What this task involves –
Look through the data below for the line with "(R284, R285). -/", and transcribe it exactly together with each line after it up to and including the line with "(s.posted.filter (fun w => w.2.1". Give nothing else.

Provided entries –
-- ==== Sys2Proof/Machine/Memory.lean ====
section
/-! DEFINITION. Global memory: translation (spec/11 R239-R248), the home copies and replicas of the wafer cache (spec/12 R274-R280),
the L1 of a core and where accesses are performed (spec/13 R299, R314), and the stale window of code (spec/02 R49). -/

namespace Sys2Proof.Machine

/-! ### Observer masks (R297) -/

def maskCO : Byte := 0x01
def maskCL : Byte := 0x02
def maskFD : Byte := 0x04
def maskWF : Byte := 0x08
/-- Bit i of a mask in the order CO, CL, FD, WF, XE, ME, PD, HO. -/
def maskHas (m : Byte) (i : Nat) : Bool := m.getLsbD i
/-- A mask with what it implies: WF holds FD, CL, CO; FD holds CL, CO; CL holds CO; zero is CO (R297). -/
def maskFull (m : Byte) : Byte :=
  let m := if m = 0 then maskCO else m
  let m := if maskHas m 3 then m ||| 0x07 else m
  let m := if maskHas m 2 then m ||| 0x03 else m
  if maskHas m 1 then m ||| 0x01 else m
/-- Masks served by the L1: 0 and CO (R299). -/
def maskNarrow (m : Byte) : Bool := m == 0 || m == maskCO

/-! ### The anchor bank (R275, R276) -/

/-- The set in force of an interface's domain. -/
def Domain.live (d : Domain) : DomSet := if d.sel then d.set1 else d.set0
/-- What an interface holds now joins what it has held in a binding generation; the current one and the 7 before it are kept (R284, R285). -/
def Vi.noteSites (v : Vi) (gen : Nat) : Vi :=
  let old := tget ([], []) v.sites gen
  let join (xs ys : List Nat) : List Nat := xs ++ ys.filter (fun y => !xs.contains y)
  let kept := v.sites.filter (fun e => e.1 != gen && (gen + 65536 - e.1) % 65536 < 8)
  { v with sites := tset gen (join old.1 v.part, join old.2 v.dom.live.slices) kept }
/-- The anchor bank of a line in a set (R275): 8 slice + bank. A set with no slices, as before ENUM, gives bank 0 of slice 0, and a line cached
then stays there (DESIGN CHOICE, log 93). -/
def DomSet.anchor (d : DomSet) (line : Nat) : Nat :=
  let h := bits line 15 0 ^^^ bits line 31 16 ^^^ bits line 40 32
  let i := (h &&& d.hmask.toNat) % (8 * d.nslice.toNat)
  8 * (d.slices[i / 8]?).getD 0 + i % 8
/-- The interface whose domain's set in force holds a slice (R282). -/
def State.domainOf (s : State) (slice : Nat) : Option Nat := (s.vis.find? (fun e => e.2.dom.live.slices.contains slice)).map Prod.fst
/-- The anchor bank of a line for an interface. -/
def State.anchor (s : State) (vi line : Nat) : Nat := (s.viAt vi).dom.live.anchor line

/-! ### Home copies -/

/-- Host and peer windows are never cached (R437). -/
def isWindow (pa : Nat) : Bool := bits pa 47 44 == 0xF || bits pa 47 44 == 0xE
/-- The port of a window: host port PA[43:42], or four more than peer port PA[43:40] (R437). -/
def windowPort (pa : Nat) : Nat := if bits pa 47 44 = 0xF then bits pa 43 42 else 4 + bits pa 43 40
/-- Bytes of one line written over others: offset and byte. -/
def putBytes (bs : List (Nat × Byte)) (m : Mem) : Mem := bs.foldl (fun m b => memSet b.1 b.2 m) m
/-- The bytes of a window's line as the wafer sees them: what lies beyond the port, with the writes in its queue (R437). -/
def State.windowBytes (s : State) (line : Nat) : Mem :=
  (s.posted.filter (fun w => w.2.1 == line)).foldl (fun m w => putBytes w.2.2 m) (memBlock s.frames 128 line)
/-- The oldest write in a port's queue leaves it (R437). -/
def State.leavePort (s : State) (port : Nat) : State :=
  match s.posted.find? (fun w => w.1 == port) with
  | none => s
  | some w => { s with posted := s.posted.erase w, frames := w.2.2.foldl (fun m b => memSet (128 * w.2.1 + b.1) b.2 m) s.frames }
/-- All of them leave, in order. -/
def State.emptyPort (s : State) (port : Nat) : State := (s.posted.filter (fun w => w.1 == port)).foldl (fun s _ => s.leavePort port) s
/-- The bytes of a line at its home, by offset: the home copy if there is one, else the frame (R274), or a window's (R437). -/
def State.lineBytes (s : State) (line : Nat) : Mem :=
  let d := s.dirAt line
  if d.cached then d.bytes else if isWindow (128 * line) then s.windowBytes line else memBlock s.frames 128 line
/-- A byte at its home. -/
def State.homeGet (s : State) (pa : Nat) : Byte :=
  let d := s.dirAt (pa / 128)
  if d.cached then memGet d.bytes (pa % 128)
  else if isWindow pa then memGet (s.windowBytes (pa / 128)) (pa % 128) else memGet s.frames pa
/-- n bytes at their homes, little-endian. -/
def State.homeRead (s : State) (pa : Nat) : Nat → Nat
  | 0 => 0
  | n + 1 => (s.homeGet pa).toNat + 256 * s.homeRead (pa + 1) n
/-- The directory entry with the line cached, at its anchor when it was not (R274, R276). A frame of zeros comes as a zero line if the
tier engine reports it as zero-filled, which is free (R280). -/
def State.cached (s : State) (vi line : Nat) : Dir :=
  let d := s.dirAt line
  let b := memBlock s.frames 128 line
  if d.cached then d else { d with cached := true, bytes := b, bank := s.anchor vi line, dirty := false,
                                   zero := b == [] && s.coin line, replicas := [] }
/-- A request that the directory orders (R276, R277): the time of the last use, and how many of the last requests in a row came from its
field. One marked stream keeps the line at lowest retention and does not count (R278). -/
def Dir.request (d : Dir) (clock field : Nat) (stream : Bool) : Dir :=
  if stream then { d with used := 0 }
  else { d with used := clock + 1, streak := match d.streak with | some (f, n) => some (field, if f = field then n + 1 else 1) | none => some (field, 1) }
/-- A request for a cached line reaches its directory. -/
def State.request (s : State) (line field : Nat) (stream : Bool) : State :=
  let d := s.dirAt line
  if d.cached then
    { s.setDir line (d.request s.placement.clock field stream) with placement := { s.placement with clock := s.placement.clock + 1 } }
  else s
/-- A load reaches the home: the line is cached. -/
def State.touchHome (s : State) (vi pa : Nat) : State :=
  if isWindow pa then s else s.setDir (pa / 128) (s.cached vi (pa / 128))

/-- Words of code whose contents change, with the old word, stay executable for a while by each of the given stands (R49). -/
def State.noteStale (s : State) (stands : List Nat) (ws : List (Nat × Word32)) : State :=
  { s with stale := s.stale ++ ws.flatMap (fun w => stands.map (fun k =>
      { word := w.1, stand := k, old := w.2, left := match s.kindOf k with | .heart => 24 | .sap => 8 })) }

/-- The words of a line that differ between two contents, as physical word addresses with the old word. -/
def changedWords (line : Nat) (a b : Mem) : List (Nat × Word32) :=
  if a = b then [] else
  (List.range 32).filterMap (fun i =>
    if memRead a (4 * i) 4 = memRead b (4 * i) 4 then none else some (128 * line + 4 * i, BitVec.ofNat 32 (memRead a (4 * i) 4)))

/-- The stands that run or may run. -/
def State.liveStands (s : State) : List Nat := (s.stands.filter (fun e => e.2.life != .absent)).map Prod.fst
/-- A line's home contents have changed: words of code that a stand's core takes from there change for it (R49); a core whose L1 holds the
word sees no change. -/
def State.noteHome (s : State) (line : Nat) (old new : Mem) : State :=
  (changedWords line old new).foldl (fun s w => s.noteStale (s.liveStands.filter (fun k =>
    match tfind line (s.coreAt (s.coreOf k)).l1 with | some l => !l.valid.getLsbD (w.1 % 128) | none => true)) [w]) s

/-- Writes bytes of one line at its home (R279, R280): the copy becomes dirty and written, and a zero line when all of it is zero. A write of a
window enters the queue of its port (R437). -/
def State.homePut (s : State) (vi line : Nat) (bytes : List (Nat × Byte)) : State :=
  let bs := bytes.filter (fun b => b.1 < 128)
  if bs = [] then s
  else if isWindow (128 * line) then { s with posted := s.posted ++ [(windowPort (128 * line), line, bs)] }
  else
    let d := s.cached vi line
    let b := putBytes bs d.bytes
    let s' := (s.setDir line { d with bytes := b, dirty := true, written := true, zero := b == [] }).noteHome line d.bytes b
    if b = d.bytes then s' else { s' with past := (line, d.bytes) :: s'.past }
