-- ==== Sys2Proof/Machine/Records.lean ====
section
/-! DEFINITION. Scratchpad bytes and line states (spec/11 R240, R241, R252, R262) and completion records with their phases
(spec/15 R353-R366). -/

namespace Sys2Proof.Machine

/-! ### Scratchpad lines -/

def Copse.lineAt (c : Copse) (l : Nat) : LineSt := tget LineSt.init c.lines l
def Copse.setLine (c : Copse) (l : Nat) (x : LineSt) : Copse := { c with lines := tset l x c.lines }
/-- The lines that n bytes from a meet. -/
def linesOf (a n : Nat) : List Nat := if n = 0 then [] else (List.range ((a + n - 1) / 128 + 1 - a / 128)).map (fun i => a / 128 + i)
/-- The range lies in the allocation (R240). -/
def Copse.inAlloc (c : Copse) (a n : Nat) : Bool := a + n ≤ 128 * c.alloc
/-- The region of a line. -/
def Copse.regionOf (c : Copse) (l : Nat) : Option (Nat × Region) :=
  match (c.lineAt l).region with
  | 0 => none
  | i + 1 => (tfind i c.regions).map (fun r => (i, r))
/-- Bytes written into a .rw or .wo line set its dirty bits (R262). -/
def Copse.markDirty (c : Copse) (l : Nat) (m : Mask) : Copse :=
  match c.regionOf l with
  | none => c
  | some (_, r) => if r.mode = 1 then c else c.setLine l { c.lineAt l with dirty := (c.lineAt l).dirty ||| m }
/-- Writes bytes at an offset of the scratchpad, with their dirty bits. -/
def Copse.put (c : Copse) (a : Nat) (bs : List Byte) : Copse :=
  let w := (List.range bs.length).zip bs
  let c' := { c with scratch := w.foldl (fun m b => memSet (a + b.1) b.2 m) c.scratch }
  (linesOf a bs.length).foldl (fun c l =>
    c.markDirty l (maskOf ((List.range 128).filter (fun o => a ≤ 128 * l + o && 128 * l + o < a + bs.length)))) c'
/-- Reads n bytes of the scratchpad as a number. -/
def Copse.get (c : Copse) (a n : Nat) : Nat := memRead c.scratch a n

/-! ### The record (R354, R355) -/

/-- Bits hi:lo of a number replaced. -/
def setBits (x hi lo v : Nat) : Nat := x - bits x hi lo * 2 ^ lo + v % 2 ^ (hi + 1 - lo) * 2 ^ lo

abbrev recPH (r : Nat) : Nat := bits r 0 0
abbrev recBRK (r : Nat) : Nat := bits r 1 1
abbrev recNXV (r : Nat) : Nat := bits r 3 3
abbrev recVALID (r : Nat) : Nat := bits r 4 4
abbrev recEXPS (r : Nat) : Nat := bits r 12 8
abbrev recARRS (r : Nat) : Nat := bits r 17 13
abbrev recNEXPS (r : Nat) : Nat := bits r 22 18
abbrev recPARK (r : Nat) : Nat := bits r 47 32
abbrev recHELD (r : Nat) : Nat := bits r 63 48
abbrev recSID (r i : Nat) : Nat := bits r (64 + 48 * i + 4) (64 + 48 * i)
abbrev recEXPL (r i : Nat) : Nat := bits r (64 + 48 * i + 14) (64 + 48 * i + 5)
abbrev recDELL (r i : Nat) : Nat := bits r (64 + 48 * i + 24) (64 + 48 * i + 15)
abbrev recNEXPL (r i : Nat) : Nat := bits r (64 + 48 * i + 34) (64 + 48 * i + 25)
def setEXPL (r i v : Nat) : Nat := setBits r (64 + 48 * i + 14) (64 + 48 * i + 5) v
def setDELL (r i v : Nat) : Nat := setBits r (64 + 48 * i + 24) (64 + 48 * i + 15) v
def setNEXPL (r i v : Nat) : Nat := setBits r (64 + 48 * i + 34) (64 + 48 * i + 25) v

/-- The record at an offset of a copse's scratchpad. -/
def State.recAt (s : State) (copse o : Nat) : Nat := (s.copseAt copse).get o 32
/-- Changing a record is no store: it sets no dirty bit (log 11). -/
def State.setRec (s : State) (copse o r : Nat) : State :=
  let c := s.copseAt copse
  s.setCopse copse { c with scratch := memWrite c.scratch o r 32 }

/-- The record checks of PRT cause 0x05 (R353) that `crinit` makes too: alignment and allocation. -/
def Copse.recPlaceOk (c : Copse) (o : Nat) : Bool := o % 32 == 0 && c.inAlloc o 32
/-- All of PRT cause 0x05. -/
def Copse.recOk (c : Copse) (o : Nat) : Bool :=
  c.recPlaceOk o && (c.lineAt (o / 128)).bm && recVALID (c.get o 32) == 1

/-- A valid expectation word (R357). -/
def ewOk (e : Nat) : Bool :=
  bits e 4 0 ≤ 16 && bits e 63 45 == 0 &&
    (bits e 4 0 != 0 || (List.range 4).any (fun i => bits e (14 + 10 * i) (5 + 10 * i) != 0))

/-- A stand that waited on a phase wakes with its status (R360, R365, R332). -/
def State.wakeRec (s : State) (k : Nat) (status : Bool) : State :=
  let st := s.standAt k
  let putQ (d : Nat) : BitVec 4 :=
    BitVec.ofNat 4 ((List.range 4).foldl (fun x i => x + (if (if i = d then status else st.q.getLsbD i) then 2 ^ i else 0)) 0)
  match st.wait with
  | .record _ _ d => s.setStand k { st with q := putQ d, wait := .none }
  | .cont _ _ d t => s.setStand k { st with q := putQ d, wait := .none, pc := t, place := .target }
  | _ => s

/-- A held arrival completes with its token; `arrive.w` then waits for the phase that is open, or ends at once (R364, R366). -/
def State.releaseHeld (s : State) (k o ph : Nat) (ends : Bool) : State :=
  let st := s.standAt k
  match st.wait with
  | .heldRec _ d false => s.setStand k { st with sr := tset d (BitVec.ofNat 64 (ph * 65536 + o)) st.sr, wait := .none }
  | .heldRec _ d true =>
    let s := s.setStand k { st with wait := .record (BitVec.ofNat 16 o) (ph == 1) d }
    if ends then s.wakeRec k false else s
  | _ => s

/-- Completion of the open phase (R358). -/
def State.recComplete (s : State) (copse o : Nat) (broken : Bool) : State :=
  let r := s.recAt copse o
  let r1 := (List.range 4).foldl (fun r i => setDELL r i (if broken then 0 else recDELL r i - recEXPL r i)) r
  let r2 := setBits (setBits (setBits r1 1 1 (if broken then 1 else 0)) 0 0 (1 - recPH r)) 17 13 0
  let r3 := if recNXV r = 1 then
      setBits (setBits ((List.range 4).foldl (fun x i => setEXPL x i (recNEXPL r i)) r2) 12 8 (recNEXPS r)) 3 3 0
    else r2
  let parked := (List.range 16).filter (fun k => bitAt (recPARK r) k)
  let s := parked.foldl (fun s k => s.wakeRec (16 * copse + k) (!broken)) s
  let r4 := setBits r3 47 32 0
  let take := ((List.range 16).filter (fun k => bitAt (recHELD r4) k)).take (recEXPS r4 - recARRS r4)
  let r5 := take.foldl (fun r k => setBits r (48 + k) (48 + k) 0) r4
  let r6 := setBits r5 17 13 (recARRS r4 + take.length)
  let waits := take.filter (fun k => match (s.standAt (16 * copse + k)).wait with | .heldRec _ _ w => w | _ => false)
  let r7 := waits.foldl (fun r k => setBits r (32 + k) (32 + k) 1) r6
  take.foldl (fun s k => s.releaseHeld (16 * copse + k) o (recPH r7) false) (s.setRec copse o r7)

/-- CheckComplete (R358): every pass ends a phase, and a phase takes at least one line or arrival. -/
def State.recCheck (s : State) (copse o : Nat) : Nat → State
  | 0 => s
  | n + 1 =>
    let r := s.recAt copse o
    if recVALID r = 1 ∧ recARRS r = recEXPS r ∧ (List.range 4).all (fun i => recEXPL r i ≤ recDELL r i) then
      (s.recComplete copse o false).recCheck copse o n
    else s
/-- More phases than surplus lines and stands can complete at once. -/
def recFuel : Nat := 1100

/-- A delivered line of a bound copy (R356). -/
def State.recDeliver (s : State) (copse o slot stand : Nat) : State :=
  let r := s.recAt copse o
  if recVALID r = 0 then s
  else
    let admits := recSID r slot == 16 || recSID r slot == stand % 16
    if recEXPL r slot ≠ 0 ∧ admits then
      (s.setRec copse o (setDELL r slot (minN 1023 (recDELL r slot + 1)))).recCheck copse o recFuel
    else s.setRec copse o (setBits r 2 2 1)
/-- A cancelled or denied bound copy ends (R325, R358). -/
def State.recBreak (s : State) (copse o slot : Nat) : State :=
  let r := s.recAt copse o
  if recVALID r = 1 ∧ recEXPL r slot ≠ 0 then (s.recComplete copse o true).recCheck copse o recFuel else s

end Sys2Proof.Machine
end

==

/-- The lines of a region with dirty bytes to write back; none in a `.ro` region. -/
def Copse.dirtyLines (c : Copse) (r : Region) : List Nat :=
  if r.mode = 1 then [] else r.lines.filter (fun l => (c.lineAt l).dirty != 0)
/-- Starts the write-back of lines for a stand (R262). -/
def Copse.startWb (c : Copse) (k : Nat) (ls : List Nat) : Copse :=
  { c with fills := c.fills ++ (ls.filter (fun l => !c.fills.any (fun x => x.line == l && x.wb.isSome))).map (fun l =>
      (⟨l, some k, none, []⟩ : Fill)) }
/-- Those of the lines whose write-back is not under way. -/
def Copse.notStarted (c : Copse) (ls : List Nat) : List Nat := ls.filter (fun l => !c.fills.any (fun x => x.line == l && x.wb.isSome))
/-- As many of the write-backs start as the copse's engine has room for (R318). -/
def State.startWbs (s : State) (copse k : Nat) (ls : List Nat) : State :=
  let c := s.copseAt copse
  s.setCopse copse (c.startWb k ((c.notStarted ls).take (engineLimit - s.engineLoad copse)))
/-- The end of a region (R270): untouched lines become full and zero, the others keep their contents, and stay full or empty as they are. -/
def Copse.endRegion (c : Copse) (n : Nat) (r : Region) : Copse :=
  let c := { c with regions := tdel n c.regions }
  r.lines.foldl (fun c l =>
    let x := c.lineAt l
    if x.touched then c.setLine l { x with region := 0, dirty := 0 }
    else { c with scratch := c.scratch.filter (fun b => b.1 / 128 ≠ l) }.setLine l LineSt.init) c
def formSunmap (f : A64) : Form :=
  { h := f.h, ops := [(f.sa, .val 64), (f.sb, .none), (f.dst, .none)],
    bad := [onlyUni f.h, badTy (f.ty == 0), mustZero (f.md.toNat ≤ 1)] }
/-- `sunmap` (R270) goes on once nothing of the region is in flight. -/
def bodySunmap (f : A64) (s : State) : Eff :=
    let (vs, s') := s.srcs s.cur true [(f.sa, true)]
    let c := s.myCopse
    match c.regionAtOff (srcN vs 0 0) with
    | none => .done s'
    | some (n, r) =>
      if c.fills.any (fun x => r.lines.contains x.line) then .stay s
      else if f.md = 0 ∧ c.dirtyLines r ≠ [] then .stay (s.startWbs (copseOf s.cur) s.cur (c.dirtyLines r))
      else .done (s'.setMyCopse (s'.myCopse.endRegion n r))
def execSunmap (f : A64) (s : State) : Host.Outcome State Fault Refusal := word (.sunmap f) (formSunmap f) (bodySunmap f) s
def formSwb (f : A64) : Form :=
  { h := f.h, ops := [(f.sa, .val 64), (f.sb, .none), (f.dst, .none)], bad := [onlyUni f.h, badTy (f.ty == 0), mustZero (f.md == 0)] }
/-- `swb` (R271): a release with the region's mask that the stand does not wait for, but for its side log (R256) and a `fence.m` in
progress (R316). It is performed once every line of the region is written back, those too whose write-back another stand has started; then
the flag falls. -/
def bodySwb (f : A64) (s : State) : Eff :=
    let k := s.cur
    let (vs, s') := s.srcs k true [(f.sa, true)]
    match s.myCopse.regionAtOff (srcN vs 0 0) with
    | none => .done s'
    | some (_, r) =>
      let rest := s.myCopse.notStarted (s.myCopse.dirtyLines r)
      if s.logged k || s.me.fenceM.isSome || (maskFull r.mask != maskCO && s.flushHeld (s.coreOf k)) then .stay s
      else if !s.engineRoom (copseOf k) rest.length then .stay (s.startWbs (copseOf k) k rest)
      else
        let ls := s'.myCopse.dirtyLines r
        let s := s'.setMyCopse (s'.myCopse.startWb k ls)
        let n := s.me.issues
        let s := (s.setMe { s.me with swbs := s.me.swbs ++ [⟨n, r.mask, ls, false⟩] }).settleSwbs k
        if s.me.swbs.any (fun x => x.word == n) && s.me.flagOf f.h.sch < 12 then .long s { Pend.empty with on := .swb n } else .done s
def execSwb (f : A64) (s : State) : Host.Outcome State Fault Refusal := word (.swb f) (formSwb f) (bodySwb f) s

Task result –
/-- What an interface holds now joins what it has held in a binding generation; the current one and the 7 before it are kept (R284, R285). -/
def Vi.noteSites (v : Vi) (gen : Nat) : Vi :=
  let old := tget ([], []) v.sites gen
  let join (xs ys : List Nat) : List Nat := xs ++ ys.filter (fun y => !xs.contains y)
  let kept := v.sites.filter (fun e => e.1 != gen && (gen + 65536 - e.1) % 65536 < 8)
  { v with sites := tset gen (join old.1 v.part, join old.2 v.dom.live.slices) kept }
/-- The anchor bank of a line in a set (R275): 8 slice + bank. A set with no slices, as before ENUM, gives bank 0 of slice 0, and a line cached
then stays there (DESIGN CHOICE, log 93). -/
def DomSet.anchor (d : DomSet) (line : Nat) : Nat :=
  let h := bits line 15 0 ^^^ bits line 31 16 ^^^ bits line 40 32
  let i := (h &&& d.hmask.toNat) % (8 * d.nslice.toNat)
  8 * (d.slices[i / 8]?).getD 0 + i % 8
/-- The interface whose domain's set in force holds a slice (R282). -/
def State.domainOf (s : State) (slice : Nat) : Option Nat := (s.vis.find? (fun e => e.2.dom.live.slices.contains slice)).map Prod.fst
/-- The anchor bank of a line for an interface. -/
def State.anchor (s : State) (vi line : Nat) : Nat := (s.viAt vi).dom.live.anchor line

/-! ### Home copies -/

/-- Host and peer windows are never cached (R437). -/
def isWindow (pa : Nat) : Bool := bits pa 47 44 == 0xF || bits pa 47 44 == 0xE
/-- The port of a window: host port PA[43:42], or four more than peer port PA[43:40] (R437). -/
def windowPort (pa : Nat) : Nat := if bits pa 47 44 = 0xF then bits pa 43 42 else 4 + bits pa 43 40
/-- Bytes of one line written over others: offset and byte. -/
def putBytes (bs : List (Nat × Byte)) (m : Mem) : Mem := bs.foldl (fun m b => memSet b.1 b.2 m) m
/-- The bytes of a window's line as the wafer sees them: what lies beyond the port, with the writes in its queue (R437). -/
def State.windowBytes (s : State) (line : Nat) : Mem :=
  (s.posted.filter (fun w => w.2.1 == line)).foldl (fun m w => putBytes w.2.2 m) (memBlock s.frames 128 line)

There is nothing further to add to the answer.